**** DATA TO PROCESS

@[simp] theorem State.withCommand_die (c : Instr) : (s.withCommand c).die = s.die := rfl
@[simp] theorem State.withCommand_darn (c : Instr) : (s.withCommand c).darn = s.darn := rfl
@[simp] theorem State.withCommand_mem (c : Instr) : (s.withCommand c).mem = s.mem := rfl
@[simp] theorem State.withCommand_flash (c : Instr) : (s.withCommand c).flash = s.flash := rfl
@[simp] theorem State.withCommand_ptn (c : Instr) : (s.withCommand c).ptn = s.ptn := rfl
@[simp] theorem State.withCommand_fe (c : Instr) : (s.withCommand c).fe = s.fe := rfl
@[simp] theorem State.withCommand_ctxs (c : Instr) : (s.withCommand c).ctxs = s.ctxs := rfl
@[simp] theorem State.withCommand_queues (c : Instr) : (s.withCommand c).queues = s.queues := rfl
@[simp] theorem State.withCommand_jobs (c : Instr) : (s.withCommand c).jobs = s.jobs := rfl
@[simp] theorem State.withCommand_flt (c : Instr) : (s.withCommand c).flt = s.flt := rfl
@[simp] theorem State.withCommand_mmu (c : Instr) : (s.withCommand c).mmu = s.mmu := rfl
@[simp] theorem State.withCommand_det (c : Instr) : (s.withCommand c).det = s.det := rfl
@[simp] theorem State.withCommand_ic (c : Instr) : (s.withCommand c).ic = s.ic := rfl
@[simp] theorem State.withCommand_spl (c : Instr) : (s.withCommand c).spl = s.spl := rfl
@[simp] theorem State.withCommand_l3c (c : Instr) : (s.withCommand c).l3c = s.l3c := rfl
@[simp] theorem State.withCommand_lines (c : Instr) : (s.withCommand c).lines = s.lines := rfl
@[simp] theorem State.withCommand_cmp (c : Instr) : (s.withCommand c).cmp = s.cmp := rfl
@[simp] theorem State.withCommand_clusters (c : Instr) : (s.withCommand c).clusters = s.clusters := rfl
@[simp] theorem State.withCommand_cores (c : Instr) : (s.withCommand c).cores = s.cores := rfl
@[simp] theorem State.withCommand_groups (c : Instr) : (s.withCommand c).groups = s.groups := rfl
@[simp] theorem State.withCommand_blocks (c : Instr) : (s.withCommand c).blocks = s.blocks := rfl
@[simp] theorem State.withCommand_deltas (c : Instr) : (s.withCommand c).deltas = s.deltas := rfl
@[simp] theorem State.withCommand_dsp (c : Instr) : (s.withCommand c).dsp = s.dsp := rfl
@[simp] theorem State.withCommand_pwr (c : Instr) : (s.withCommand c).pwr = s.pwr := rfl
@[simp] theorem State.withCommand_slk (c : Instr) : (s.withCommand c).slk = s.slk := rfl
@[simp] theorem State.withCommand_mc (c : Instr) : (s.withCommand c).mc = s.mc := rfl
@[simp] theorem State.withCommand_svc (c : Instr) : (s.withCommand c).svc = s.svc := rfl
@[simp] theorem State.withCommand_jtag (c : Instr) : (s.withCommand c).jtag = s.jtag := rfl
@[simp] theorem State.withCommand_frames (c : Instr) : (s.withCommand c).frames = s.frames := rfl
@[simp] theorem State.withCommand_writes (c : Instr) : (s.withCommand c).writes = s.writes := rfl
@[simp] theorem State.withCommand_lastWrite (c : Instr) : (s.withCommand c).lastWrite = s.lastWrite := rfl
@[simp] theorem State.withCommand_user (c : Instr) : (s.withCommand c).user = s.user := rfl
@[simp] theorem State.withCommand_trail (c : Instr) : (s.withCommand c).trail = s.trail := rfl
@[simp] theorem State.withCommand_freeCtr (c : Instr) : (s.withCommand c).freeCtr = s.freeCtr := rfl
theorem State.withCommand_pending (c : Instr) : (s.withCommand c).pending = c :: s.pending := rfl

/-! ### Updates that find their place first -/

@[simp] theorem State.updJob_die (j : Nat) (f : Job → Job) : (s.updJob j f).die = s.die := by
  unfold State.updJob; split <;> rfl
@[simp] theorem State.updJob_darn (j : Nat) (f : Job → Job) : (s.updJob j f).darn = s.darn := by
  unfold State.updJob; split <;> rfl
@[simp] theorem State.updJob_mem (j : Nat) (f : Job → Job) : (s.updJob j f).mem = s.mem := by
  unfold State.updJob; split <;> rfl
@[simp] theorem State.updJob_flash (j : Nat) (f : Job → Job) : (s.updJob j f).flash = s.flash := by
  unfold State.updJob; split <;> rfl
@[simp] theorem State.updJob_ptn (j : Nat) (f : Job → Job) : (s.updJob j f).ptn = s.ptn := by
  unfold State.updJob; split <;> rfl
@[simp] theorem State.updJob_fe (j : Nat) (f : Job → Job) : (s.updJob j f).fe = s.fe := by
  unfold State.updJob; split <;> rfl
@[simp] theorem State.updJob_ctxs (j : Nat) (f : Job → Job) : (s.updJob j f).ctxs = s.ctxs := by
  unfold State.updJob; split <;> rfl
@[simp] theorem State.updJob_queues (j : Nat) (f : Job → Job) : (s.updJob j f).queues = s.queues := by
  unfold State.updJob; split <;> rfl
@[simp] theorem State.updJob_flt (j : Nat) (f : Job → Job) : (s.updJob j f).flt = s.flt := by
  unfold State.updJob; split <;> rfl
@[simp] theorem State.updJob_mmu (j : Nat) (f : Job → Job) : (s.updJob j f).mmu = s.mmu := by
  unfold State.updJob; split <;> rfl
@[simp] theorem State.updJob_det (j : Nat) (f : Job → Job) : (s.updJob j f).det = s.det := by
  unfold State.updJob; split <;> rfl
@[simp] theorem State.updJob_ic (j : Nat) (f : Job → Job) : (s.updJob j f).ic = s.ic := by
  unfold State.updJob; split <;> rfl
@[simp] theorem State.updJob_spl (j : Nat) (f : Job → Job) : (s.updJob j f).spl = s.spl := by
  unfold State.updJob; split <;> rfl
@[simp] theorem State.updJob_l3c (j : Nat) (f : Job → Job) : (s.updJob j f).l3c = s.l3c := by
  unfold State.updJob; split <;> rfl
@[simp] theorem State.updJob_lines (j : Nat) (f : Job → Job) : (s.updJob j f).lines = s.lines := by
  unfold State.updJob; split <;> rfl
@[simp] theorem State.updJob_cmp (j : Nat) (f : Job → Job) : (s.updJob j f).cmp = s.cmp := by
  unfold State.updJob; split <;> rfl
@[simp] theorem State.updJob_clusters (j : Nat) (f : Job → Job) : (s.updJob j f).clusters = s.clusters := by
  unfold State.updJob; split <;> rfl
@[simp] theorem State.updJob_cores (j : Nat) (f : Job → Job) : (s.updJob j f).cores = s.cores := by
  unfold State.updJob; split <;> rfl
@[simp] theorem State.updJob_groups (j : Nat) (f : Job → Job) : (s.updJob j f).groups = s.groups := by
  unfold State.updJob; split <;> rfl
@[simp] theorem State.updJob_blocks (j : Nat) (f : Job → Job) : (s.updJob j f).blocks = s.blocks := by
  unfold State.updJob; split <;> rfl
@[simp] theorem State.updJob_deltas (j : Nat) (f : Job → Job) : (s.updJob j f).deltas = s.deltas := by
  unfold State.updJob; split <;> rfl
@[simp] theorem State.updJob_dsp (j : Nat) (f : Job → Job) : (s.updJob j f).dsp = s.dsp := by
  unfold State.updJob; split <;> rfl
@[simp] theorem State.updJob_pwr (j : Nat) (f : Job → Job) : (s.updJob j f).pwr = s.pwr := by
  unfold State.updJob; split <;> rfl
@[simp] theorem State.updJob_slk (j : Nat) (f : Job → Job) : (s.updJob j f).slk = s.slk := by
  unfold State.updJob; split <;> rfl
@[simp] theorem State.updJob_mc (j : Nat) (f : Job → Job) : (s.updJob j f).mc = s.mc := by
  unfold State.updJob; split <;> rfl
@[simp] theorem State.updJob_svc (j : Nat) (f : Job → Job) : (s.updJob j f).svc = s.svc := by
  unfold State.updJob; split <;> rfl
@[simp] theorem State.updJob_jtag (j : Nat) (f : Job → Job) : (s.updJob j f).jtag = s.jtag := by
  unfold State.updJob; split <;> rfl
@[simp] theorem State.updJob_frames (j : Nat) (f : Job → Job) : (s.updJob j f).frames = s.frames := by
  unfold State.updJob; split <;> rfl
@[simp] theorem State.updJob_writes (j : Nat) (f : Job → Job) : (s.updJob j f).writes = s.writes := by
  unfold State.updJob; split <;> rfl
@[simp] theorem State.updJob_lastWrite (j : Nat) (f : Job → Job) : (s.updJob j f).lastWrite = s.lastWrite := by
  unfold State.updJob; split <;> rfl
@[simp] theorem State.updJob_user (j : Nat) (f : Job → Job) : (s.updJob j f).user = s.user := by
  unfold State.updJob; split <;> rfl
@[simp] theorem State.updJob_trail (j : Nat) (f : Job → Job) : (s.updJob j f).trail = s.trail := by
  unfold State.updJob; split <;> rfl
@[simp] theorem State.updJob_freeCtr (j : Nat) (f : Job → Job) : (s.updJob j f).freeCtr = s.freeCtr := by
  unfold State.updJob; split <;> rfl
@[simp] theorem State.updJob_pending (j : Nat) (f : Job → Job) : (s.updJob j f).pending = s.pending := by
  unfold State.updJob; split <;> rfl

********
**** DATA TO PROCESS

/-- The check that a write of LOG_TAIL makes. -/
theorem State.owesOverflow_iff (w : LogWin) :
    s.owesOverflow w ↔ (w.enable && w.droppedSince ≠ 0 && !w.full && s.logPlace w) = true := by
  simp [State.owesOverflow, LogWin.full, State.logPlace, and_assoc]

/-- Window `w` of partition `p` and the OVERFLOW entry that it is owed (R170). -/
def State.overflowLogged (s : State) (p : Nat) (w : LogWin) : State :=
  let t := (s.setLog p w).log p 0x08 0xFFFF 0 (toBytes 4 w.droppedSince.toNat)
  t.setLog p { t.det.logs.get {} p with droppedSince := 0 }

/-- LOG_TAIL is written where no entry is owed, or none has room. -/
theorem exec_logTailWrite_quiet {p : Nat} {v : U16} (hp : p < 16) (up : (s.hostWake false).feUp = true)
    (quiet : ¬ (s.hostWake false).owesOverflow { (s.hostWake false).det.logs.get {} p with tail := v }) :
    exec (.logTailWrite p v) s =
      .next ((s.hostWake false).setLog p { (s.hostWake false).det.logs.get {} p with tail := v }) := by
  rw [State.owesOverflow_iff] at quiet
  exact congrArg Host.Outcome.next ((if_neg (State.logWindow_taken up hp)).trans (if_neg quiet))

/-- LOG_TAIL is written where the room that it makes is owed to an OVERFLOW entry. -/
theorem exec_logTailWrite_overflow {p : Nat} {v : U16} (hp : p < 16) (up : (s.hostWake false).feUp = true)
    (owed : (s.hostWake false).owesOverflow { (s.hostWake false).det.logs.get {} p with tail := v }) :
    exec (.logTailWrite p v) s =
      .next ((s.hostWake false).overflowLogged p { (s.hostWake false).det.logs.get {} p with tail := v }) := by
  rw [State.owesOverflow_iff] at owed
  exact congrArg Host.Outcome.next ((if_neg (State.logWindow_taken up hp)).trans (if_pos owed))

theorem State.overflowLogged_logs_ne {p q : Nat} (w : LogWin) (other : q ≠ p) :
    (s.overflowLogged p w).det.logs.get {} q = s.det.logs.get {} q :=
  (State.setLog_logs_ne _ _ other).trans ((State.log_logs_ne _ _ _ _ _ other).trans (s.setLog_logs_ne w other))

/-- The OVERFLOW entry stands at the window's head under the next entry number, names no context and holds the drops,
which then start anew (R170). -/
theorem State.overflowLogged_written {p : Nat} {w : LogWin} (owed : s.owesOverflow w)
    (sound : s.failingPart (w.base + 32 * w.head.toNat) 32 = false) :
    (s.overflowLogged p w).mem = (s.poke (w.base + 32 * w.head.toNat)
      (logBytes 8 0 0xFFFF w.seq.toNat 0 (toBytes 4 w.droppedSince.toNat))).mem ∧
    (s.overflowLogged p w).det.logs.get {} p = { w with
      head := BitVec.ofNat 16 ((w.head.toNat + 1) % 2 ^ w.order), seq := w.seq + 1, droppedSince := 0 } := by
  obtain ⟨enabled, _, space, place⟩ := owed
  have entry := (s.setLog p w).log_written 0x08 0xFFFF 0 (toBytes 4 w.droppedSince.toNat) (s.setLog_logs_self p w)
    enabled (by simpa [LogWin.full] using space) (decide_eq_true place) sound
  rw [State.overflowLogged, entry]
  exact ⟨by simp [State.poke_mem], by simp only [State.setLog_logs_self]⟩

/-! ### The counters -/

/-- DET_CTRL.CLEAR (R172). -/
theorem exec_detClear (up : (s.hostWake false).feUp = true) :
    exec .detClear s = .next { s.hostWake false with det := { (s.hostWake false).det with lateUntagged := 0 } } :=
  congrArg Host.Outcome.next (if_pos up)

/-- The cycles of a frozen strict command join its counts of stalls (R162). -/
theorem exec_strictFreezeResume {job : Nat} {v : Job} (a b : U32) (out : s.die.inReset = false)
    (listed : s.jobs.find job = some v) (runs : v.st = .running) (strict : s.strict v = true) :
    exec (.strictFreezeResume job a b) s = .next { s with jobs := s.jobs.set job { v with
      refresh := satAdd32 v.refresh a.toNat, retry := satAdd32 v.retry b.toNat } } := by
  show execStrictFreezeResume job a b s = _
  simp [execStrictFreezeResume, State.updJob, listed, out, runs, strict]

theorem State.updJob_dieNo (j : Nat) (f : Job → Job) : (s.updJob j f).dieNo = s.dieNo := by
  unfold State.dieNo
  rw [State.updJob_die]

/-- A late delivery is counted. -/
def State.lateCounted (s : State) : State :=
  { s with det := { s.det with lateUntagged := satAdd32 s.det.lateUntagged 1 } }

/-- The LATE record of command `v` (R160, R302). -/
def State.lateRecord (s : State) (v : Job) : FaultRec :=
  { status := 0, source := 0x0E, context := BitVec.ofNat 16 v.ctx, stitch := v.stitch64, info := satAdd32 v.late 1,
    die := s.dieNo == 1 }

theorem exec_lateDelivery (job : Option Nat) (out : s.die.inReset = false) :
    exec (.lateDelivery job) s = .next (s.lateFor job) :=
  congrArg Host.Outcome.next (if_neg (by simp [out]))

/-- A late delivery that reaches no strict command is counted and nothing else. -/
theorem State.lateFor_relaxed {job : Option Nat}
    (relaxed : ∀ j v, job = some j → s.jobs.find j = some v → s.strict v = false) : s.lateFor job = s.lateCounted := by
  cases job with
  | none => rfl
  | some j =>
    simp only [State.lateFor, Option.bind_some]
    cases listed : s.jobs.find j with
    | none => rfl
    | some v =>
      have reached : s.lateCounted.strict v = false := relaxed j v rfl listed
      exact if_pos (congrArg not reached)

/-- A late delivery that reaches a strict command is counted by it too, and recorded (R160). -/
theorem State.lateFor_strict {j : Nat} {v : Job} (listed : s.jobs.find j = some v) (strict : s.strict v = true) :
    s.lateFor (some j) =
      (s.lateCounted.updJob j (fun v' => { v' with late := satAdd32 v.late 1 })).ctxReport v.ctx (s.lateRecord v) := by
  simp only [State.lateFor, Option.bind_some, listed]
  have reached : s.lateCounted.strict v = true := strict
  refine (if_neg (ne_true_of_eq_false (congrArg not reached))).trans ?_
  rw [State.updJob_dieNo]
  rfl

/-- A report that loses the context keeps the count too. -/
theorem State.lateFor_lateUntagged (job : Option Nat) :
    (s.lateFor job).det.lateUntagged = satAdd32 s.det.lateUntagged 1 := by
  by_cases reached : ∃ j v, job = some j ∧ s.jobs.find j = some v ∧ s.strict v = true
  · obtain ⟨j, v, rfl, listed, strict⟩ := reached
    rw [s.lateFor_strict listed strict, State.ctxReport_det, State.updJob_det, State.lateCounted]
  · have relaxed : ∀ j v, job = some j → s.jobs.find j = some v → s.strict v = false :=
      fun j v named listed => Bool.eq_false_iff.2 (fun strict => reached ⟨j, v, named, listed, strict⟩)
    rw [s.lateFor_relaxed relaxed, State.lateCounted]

********
**** DATA TO PROCESS

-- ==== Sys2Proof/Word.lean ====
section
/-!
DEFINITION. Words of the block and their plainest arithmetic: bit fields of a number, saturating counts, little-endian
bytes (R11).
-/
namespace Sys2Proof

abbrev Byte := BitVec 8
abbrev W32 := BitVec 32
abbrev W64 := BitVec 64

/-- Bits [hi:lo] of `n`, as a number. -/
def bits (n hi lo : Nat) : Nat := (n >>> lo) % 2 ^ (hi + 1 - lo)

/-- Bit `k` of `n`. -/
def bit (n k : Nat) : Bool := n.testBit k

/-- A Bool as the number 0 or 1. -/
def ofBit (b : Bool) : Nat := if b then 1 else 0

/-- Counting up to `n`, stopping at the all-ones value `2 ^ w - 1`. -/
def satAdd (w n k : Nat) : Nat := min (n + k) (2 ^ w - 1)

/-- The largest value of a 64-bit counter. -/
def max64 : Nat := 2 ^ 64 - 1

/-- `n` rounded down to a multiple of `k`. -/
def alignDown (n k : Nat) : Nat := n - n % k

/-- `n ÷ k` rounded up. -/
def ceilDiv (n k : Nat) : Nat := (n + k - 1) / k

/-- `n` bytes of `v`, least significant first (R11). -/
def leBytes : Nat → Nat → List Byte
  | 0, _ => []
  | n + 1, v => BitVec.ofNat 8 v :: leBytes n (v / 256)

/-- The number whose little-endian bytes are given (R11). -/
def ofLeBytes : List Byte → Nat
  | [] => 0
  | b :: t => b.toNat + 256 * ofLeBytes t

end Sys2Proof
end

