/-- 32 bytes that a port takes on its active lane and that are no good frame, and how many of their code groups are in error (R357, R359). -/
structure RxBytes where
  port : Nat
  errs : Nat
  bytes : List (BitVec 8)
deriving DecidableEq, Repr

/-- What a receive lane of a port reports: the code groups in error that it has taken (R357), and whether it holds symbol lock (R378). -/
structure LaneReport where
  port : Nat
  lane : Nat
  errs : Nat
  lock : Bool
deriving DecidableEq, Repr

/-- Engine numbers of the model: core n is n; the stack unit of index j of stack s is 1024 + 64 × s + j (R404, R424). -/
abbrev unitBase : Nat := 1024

********

Of the lines above, output exactly those from the line bearing "s.die := rfl" through the line bearing "s.mem := rfl", inclusive.

WRITTEN SOLUTION:
@[simp] theorem State.withCommand_die (c : Instr) : (s.withCommand c).die = s.die := rfl
@[simp] theorem State.withCommand_darn (c : Instr) : (s.withCommand c).darn = s.darn := rfl
@[simp] theorem State.withCommand_mem (c : Instr) : (s.withCommand c).mem = s.mem := rfl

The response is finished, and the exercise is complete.